-------- Supplied data --------

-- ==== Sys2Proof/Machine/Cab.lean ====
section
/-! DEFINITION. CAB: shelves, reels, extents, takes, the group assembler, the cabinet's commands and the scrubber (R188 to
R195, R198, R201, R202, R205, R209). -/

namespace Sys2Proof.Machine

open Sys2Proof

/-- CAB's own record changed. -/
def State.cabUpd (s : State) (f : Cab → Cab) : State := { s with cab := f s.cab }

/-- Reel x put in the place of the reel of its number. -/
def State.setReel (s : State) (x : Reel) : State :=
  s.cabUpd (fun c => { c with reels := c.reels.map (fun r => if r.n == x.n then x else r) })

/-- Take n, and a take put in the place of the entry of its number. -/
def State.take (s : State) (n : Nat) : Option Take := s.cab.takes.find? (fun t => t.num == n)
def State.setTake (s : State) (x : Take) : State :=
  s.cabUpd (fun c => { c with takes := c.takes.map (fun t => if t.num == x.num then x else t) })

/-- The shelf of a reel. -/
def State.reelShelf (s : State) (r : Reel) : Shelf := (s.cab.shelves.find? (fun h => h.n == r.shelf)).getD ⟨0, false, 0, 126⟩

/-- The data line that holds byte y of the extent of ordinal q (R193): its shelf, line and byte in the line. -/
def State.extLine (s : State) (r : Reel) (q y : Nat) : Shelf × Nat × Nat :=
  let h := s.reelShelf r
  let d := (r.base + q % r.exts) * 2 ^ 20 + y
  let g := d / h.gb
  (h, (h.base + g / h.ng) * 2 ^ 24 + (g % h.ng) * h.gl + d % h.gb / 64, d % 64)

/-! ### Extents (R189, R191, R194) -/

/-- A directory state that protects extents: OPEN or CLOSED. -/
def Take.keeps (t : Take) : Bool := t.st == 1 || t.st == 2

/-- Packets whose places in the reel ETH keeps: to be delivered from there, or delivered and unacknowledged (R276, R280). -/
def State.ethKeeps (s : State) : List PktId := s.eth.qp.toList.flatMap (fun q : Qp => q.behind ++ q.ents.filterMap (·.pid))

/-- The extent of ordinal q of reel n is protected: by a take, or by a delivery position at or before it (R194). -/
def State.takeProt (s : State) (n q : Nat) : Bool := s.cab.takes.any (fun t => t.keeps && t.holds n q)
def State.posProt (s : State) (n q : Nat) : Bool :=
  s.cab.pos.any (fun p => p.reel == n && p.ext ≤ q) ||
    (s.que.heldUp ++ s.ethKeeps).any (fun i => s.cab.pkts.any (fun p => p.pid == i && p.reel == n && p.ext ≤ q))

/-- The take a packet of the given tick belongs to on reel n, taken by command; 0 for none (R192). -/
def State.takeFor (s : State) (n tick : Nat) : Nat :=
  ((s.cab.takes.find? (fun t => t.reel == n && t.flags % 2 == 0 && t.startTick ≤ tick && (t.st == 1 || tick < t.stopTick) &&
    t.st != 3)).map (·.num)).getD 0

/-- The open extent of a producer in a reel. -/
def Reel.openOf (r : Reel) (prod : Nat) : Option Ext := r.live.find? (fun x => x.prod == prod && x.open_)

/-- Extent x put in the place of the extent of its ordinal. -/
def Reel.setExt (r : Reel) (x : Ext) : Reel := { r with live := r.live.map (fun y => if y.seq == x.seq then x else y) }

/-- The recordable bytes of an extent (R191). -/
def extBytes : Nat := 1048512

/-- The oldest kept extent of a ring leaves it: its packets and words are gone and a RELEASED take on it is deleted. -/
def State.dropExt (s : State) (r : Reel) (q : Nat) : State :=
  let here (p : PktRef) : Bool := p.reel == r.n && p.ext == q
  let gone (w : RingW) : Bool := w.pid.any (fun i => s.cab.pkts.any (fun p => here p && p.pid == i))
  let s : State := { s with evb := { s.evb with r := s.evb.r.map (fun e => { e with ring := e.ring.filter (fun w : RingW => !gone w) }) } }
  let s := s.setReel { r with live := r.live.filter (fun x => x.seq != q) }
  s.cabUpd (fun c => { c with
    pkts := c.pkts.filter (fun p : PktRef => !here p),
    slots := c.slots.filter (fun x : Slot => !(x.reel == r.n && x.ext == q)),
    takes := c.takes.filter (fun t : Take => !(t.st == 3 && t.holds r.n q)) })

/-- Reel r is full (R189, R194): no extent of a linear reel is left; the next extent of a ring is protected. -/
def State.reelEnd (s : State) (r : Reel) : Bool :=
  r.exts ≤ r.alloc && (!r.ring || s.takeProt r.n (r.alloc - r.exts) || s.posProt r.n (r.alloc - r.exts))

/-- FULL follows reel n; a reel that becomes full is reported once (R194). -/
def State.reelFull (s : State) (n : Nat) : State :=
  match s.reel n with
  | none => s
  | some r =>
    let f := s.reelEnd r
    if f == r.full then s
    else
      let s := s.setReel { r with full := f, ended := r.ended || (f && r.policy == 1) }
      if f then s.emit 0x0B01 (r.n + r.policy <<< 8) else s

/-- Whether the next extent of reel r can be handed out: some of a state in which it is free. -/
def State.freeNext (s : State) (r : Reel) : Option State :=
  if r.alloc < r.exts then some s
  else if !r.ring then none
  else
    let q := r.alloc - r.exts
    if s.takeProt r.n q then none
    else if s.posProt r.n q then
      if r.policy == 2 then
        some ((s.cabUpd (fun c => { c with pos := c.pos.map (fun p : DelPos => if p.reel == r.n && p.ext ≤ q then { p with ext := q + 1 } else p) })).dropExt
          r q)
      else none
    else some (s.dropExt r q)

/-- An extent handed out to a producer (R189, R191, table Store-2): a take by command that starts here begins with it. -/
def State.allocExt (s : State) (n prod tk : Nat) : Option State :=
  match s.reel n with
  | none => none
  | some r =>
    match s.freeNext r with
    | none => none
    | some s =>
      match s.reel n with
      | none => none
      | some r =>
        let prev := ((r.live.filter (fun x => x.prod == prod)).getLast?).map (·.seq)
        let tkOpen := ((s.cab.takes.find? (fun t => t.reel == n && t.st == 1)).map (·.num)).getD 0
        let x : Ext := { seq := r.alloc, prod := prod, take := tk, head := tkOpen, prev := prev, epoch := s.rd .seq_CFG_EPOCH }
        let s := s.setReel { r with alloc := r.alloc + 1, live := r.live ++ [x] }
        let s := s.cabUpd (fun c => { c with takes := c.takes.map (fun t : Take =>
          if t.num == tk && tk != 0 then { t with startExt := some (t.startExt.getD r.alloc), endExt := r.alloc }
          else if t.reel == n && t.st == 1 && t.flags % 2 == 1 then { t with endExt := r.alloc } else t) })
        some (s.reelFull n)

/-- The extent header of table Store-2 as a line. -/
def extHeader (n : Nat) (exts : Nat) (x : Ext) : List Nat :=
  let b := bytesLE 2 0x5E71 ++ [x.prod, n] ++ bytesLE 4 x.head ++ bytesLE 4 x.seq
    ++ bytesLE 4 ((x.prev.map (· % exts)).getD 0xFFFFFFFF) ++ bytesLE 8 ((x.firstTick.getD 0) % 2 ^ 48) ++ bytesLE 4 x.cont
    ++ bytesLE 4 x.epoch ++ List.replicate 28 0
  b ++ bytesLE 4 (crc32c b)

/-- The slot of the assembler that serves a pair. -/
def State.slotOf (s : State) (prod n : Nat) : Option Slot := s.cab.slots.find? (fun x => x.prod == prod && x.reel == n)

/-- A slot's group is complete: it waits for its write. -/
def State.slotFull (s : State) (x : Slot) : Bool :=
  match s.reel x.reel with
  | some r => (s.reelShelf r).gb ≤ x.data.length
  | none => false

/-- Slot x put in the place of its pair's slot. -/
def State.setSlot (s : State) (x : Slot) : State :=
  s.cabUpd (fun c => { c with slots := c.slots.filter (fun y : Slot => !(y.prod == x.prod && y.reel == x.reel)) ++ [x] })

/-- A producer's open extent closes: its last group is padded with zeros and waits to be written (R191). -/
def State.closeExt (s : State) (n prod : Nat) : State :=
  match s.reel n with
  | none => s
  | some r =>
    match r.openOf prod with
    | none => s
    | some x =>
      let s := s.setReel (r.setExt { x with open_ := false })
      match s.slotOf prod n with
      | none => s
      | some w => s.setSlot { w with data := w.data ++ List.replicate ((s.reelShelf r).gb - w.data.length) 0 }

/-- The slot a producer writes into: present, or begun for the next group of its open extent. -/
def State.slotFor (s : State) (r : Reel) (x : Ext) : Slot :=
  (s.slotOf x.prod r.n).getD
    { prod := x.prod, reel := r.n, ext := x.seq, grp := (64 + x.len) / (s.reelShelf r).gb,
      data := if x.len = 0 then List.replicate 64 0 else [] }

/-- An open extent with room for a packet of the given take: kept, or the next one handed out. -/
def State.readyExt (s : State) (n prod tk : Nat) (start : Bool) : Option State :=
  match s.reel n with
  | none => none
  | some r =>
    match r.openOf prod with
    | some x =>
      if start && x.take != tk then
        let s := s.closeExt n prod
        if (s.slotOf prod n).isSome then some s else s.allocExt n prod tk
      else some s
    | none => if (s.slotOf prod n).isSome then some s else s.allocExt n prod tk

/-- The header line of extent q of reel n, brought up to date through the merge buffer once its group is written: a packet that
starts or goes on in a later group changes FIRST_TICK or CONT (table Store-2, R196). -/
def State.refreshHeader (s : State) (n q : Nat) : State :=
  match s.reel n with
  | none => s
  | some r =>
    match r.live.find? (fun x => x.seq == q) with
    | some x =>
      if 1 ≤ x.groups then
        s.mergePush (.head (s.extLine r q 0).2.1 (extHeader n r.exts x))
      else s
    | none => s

--------
-------- Supplied data --------

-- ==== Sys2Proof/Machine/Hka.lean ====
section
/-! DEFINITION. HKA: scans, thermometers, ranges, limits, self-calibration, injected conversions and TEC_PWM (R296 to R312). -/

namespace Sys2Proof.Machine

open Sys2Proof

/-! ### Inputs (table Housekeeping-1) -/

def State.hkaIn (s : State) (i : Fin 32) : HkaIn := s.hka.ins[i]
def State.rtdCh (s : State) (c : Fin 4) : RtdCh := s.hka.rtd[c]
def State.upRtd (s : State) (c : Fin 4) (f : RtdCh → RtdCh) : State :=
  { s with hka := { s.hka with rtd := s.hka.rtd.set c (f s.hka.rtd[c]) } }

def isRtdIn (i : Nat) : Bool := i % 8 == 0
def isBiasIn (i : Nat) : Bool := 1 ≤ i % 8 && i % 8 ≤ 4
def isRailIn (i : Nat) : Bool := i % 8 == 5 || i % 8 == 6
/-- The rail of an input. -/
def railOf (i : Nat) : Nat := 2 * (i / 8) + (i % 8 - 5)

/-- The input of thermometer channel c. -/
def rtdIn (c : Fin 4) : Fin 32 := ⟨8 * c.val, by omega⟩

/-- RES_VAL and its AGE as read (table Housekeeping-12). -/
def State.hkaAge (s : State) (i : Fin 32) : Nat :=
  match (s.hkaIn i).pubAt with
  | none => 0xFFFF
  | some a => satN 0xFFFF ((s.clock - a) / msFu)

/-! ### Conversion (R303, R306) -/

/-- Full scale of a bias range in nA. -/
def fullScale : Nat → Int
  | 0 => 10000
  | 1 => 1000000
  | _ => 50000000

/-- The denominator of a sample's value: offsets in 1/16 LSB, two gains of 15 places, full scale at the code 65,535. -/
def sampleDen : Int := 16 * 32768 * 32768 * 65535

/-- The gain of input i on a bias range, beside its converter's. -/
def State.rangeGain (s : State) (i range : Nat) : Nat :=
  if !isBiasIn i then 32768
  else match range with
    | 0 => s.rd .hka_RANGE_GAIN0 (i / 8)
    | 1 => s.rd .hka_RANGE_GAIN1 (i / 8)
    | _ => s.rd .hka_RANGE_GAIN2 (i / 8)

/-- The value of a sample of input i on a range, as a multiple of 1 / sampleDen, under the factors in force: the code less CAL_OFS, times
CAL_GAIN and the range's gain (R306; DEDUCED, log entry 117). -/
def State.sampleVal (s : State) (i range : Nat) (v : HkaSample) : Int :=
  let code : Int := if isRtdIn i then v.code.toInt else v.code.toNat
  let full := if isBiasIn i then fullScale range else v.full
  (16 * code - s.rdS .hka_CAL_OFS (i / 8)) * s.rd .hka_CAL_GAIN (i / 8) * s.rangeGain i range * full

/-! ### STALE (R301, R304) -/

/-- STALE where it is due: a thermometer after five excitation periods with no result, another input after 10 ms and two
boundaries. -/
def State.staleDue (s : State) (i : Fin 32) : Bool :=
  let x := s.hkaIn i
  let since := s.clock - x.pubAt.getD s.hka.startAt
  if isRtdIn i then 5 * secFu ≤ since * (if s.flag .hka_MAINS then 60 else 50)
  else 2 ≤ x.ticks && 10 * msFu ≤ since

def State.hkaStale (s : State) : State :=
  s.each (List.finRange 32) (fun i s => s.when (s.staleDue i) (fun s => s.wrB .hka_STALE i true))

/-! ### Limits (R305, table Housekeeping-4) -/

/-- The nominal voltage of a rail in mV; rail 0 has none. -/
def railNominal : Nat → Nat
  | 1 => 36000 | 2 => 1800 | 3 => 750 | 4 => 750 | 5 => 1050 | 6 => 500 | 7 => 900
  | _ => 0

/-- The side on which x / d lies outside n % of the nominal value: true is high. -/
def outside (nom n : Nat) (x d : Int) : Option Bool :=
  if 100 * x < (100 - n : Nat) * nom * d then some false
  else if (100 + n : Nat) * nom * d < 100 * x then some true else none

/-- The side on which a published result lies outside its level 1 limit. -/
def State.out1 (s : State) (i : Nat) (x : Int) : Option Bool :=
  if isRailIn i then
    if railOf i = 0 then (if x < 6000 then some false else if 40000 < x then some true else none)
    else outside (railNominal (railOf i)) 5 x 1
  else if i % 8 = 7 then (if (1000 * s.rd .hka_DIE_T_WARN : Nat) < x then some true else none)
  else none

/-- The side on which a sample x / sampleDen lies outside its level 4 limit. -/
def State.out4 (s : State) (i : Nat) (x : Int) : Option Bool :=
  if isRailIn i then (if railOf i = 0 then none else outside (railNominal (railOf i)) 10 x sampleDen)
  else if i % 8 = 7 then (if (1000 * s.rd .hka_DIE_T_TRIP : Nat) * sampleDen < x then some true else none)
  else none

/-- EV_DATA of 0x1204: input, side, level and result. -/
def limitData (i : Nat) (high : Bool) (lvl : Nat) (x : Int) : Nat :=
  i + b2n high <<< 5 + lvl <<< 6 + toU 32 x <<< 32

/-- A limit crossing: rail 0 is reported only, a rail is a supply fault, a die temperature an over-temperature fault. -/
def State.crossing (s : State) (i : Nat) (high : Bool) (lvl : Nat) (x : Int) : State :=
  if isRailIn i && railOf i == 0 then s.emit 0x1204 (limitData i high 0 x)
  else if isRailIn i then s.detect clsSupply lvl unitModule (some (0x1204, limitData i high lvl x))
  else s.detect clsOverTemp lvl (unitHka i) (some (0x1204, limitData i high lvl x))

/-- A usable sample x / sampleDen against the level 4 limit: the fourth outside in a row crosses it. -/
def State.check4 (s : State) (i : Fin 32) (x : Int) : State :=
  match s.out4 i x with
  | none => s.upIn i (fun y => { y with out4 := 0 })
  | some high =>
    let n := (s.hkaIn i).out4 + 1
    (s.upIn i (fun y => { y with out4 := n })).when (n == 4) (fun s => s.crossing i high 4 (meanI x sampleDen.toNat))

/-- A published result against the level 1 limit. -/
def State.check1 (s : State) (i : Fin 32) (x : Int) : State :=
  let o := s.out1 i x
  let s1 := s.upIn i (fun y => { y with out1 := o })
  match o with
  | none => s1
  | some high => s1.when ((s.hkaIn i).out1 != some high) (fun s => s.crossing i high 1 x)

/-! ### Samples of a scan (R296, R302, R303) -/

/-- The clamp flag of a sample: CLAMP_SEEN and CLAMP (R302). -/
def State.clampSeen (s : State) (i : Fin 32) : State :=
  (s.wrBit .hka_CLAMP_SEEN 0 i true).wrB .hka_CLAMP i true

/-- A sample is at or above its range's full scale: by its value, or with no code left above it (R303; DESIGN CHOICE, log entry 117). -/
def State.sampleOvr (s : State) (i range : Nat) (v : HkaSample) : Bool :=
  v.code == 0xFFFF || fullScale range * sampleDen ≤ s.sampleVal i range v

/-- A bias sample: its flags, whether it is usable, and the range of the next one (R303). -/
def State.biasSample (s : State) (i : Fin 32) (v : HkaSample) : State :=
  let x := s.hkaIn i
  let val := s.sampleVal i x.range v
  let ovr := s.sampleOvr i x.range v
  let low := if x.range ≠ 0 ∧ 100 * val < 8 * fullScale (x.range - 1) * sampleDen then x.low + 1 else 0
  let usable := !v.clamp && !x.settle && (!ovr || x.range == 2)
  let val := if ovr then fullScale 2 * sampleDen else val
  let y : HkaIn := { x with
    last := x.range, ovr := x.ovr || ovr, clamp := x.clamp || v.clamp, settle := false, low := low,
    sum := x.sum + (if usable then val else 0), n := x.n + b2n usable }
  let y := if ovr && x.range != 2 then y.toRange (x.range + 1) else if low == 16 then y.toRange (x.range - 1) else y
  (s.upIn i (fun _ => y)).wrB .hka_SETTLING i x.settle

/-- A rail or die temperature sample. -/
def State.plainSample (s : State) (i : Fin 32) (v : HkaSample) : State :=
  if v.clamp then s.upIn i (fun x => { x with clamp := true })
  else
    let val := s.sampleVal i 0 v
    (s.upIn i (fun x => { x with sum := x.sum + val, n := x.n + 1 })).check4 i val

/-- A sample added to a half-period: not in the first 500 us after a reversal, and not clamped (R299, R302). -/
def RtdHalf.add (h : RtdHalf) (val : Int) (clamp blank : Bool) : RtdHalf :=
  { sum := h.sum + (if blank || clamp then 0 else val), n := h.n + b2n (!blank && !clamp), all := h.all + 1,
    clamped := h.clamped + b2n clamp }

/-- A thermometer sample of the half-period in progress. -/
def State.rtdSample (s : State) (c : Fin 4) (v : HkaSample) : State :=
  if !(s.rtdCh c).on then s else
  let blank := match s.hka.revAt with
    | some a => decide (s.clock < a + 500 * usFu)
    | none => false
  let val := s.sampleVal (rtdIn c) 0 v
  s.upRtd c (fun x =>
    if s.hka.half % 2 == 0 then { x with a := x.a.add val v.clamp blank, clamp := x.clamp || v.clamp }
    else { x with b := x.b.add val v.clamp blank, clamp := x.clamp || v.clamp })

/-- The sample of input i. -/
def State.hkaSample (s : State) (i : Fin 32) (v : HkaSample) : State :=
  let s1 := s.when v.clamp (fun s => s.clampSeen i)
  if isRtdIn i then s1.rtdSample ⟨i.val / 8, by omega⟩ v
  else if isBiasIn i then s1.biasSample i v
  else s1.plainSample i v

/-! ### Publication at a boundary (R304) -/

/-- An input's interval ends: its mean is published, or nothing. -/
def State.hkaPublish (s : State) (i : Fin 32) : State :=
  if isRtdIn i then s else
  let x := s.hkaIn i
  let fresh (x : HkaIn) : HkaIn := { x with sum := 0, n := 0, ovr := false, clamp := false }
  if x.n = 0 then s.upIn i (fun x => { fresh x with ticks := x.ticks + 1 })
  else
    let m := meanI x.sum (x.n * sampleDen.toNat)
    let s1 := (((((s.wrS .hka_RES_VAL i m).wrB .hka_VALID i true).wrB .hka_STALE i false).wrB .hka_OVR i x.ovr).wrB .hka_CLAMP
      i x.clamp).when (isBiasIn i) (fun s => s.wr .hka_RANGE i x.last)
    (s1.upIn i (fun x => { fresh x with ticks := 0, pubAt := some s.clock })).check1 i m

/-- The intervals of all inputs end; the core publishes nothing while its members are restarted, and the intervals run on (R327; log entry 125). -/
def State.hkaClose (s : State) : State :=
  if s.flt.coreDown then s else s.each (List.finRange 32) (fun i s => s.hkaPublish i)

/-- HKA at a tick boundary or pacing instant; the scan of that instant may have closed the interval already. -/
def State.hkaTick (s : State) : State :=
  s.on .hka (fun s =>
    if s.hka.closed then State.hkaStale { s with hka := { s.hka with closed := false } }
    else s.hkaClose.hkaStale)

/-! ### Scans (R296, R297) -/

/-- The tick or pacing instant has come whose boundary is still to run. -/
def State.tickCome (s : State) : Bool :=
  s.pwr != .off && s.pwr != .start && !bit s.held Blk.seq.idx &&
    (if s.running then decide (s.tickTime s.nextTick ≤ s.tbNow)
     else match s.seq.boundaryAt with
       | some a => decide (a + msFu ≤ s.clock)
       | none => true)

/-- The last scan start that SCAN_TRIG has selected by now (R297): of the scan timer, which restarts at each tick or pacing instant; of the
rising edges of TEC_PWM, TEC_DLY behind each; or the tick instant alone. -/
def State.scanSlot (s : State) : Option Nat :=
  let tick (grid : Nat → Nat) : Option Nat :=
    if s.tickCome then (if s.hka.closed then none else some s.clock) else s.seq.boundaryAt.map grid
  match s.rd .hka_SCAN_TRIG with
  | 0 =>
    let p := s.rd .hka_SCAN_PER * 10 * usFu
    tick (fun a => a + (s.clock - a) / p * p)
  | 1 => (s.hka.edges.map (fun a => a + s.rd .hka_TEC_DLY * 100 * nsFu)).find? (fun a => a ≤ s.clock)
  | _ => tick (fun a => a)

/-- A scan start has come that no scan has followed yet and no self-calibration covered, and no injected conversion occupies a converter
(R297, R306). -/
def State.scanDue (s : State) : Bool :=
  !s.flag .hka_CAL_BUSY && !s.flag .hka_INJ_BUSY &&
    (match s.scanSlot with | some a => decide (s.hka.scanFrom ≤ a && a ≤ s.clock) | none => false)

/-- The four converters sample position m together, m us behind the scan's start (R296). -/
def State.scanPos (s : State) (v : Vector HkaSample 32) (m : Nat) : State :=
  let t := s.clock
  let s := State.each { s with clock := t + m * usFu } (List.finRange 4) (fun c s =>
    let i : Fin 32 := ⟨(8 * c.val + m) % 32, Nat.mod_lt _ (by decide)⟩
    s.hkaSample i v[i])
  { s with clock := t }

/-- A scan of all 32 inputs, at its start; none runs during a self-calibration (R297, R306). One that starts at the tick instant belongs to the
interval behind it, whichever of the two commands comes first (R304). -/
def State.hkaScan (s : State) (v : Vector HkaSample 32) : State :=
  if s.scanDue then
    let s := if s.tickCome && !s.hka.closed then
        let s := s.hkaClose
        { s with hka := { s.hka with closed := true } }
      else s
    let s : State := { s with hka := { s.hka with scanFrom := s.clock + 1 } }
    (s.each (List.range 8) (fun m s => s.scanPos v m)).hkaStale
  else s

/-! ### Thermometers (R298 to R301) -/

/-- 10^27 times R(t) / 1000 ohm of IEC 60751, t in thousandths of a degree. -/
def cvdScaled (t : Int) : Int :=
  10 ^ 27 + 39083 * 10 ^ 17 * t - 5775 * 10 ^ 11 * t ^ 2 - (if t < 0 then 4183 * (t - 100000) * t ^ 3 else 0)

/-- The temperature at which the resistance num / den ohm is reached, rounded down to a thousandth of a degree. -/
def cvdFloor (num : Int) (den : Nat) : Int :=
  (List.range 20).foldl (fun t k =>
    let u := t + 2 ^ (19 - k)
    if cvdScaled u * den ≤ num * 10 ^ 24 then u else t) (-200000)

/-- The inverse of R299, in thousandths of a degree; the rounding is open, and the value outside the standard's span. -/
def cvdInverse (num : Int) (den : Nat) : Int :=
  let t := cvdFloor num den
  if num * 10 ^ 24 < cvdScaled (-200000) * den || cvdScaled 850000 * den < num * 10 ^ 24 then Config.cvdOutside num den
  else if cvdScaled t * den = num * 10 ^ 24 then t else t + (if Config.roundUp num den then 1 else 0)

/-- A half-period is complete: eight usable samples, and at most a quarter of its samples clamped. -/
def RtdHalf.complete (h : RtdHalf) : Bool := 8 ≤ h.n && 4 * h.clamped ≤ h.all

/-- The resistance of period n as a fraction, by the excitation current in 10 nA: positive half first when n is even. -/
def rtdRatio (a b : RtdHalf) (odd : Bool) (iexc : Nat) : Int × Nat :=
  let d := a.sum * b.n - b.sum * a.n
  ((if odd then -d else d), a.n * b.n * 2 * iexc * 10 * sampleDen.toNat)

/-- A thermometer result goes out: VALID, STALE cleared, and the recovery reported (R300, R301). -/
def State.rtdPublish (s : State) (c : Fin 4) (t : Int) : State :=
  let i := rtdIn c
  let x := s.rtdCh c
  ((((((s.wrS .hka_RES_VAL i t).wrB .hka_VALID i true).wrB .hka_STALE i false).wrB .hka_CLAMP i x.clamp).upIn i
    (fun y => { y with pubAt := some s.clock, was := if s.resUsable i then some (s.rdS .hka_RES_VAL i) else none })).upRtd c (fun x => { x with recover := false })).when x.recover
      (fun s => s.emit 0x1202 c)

--------

• About this task:
Everything in the material above from the line that has "if isRtdIn i then s1.rtdSample" through the line that has "let m := meanI" must be duplicated exactly, with no other lines given.

• Solution to this exercise:
  if isRtdIn i then s1.rtdSample ⟨i.val / 8, by omega⟩ v
  else if isBiasIn i then s1.biasSample i v
  else s1.plainSample i v

/-! ### Publication at a boundary (R304) -/

/-- An input's interval ends: its mean is published, or nothing. -/
def State.hkaPublish (s : State) (i : Fin 32) : State :=
  if isRtdIn i then s else
  let x := s.hkaIn i
  let fresh (x : HkaIn) : HkaIn := { x with sum := 0, n := 0, ovr := false, clamp := false }
  if x.n = 0 then s.upIn i (fun x => { fresh x with ticks := x.ticks + 1 })
  else
    let m := meanI x.sum (x.n * sampleDen.toNat)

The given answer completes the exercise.